## Collected data entries
------------------------------

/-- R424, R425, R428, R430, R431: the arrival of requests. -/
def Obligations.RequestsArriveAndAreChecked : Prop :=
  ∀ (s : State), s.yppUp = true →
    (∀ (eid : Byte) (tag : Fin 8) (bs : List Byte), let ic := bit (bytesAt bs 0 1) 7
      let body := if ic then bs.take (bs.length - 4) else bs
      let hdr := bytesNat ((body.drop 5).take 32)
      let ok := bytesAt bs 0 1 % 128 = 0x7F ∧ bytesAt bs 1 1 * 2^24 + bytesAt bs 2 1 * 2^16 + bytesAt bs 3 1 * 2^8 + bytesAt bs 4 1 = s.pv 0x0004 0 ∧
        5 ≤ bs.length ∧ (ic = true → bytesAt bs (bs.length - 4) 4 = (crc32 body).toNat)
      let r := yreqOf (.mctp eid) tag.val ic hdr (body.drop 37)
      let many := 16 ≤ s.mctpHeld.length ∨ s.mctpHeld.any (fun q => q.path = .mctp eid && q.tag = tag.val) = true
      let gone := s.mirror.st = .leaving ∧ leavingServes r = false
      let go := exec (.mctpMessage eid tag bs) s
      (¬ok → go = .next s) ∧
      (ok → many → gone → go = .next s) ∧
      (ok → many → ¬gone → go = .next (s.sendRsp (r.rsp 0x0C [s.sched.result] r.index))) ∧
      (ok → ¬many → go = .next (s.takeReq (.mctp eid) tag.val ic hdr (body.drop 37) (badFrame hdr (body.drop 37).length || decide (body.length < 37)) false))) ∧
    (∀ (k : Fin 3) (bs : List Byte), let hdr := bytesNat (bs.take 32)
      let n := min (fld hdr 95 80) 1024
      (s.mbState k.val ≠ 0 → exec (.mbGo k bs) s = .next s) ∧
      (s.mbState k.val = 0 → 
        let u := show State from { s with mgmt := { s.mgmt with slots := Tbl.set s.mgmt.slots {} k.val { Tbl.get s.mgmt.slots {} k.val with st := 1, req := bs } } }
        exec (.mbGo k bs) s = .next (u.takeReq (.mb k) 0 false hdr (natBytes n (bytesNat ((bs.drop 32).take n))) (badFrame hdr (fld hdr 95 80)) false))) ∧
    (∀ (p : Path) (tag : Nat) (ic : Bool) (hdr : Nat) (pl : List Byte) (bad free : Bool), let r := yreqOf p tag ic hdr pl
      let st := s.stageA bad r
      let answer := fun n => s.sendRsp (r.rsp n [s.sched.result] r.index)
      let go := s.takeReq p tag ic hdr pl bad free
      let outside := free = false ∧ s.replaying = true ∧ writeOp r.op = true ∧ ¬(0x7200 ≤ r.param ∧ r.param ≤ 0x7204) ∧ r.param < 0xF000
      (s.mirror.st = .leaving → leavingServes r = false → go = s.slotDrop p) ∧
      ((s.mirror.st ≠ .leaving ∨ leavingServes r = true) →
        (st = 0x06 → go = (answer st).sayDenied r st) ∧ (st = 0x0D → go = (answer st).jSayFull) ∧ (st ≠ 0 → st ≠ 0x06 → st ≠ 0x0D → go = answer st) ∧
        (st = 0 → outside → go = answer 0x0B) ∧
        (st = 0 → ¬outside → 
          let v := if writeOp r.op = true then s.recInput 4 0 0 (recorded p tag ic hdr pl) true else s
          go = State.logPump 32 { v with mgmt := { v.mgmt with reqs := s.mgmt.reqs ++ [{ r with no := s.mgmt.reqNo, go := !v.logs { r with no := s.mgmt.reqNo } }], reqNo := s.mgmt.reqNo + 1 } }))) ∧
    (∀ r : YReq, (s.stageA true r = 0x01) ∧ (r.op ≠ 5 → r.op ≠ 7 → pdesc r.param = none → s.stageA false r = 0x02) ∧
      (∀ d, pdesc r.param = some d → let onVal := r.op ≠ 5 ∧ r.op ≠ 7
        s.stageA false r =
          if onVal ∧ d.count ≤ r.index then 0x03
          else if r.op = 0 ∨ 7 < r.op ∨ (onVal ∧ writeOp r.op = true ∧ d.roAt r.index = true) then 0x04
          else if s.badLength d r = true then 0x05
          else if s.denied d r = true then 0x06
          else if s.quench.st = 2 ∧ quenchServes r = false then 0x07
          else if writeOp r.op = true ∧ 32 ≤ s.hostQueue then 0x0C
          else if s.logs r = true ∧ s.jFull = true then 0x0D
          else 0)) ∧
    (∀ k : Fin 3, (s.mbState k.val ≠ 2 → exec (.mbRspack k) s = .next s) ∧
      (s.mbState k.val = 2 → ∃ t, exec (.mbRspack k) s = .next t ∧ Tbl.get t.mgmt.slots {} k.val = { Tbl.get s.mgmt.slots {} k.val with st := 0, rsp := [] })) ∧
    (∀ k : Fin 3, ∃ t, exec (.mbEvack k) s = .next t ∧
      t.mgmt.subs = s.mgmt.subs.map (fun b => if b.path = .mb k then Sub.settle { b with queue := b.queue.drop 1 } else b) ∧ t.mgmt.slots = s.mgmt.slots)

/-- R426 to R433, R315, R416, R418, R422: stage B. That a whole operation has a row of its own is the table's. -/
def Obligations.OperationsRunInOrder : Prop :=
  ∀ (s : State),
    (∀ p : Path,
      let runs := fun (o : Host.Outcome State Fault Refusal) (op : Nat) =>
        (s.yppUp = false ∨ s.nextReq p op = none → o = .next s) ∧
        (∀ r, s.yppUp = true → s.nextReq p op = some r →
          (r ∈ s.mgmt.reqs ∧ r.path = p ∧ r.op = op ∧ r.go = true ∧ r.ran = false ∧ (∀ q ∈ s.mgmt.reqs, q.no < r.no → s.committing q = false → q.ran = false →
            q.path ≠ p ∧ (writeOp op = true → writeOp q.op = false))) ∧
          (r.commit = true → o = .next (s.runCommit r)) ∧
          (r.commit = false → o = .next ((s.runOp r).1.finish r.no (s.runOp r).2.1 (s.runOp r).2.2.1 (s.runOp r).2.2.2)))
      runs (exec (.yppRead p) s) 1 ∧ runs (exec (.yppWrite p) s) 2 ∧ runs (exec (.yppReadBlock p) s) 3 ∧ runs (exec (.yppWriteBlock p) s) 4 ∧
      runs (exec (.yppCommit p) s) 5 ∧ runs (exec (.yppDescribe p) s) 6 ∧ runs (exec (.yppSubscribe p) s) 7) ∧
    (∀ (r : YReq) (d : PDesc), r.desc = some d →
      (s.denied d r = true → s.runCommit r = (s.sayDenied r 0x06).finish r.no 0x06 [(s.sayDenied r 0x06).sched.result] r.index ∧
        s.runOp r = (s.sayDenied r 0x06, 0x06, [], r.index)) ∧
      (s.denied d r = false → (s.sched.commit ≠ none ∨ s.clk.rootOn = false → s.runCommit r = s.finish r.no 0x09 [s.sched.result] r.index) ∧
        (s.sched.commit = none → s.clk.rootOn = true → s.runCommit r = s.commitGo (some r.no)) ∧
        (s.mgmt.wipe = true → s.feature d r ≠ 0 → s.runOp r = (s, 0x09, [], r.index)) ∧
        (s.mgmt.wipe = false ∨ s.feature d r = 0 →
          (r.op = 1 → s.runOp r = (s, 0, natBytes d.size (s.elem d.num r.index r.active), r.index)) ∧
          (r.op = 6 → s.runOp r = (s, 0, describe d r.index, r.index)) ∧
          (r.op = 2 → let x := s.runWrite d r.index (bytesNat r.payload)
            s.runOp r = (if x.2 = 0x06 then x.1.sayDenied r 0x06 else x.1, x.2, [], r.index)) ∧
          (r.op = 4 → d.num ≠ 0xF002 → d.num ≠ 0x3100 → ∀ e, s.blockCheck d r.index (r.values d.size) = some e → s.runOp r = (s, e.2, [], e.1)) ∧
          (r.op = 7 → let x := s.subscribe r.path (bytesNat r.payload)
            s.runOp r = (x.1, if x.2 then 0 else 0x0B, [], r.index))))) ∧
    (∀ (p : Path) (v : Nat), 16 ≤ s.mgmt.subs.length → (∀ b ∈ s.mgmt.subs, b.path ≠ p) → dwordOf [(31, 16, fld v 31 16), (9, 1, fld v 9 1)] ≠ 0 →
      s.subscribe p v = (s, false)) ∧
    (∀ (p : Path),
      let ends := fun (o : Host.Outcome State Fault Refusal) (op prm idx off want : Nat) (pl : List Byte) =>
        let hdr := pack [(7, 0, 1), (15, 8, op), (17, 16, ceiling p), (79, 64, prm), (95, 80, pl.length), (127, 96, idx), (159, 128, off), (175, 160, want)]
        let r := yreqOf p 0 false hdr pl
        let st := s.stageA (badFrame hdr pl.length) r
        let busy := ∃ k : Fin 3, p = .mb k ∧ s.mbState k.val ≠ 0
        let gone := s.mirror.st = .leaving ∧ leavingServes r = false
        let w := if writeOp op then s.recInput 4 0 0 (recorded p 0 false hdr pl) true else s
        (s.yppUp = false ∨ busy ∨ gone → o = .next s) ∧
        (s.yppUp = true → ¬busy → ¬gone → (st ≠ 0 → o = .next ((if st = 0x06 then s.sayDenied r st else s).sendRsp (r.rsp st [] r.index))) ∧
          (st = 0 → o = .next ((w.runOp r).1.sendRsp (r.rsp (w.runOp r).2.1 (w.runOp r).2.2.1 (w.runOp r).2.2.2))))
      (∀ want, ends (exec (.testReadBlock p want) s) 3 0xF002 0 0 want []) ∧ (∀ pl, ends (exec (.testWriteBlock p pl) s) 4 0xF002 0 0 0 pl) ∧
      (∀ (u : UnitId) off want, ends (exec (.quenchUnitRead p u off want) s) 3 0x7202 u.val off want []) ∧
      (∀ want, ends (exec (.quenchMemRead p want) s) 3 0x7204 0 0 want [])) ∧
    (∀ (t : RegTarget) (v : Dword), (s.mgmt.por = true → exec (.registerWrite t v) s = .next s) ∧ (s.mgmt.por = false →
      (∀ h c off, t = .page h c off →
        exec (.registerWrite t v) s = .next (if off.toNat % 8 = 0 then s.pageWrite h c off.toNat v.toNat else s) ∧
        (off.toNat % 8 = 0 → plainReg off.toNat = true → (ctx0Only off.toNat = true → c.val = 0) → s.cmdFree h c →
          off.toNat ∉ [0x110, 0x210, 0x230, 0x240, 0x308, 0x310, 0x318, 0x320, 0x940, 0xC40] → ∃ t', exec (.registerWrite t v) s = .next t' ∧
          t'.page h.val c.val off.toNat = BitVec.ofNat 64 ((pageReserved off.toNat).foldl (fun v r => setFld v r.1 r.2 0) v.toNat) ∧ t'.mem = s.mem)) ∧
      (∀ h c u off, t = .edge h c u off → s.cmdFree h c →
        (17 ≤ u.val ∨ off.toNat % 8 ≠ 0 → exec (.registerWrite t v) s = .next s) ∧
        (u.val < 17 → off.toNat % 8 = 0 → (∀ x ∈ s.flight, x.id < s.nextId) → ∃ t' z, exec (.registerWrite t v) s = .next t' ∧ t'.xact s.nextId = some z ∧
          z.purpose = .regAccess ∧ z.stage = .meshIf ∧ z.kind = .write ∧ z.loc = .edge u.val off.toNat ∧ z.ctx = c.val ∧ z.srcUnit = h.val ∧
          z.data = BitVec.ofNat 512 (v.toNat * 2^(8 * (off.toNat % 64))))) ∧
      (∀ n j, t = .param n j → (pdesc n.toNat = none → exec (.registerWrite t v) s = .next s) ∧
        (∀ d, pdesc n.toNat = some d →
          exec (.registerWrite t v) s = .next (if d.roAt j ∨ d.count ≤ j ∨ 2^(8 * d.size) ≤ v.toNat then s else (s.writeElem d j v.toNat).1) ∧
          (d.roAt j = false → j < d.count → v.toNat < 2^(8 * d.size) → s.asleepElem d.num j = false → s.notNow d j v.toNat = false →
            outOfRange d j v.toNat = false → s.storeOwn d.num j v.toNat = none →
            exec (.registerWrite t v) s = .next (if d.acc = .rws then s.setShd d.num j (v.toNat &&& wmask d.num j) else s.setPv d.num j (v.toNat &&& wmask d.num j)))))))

------------------------------

## Activity
What you give back must be the stretch above, starting at the line with "(∀ r : YReq, (s.stageA" and ending at the line with "(r ∈ s.mgmt.reqs", copied exactly.

## Problem solution
    (∀ r : YReq, (s.stageA true r = 0x01) ∧ (r.op ≠ 5 → r.op ≠ 7 → pdesc r.param = none → s.stageA false r = 0x02) ∧
      (∀ d, pdesc r.param = some d → let onVal := r.op ≠ 5 ∧ r.op ≠ 7
        s.stageA false r =
          if onVal ∧ d.count ≤ r.index then 0x03
          else if r.op = 0 ∨ 7 < r.op ∨ (onVal ∧ writeOp r.op = true ∧ d.roAt r.index = true) then 0x04
          else if s.badLength d r = true then 0x05
          else if s.denied d r = true then 0x06
          else if s.quench.st = 2 ∧ quenchServes r = false then 0x07
          else if writeOp r.op = true ∧ 32 ≤ s.hostQueue then 0x0C
          else if s.logs r = true ∧ s.jFull = true then 0x0D
          else 0)) ∧
    (∀ k : Fin 3, (s.mbState k.val ≠ 2 → exec (.mbRspack k) s = .next s) ∧
      (s.mbState k.val = 2 → ∃ t, exec (.mbRspack k) s = .next t ∧ Tbl.get t.mgmt.slots {} k.val = { Tbl.get s.mgmt.slots {} k.val with st := 0, rsp := [] })) ∧
    (∀ k : Fin 3, ∃ t, exec (.mbEvack k) s = .next t ∧
      t.mgmt.subs = s.mgmt.subs.map (fun b => if b.path = .mb k then Sub.settle { b with queue := b.queue.drop 1 } else b) ∧ t.mgmt.slots = s.mgmt.slots)

/-- R426 to R433, R315, R416, R418, R422: stage B. That a whole operation has a row of its own is the table's. -/
def Obligations.OperationsRunInOrder : Prop :=
  ∀ (s : State),
    (∀ p : Path,
      let runs := fun (o : Host.Outcome State Fault Refusal) (op : Nat) =>
        (s.yppUp = false ∨ s.nextReq p op = none → o = .next s) ∧
        (∀ r, s.yppUp = true → s.nextReq p op = some r →
          (r ∈ s.mgmt.reqs ∧ r.path = p ∧ r.op = op ∧ r.go = true ∧ r.ran = false ∧ (∀ q ∈ s.mgmt.reqs, q.no < r.no → s.committing q = false → q.ran = false →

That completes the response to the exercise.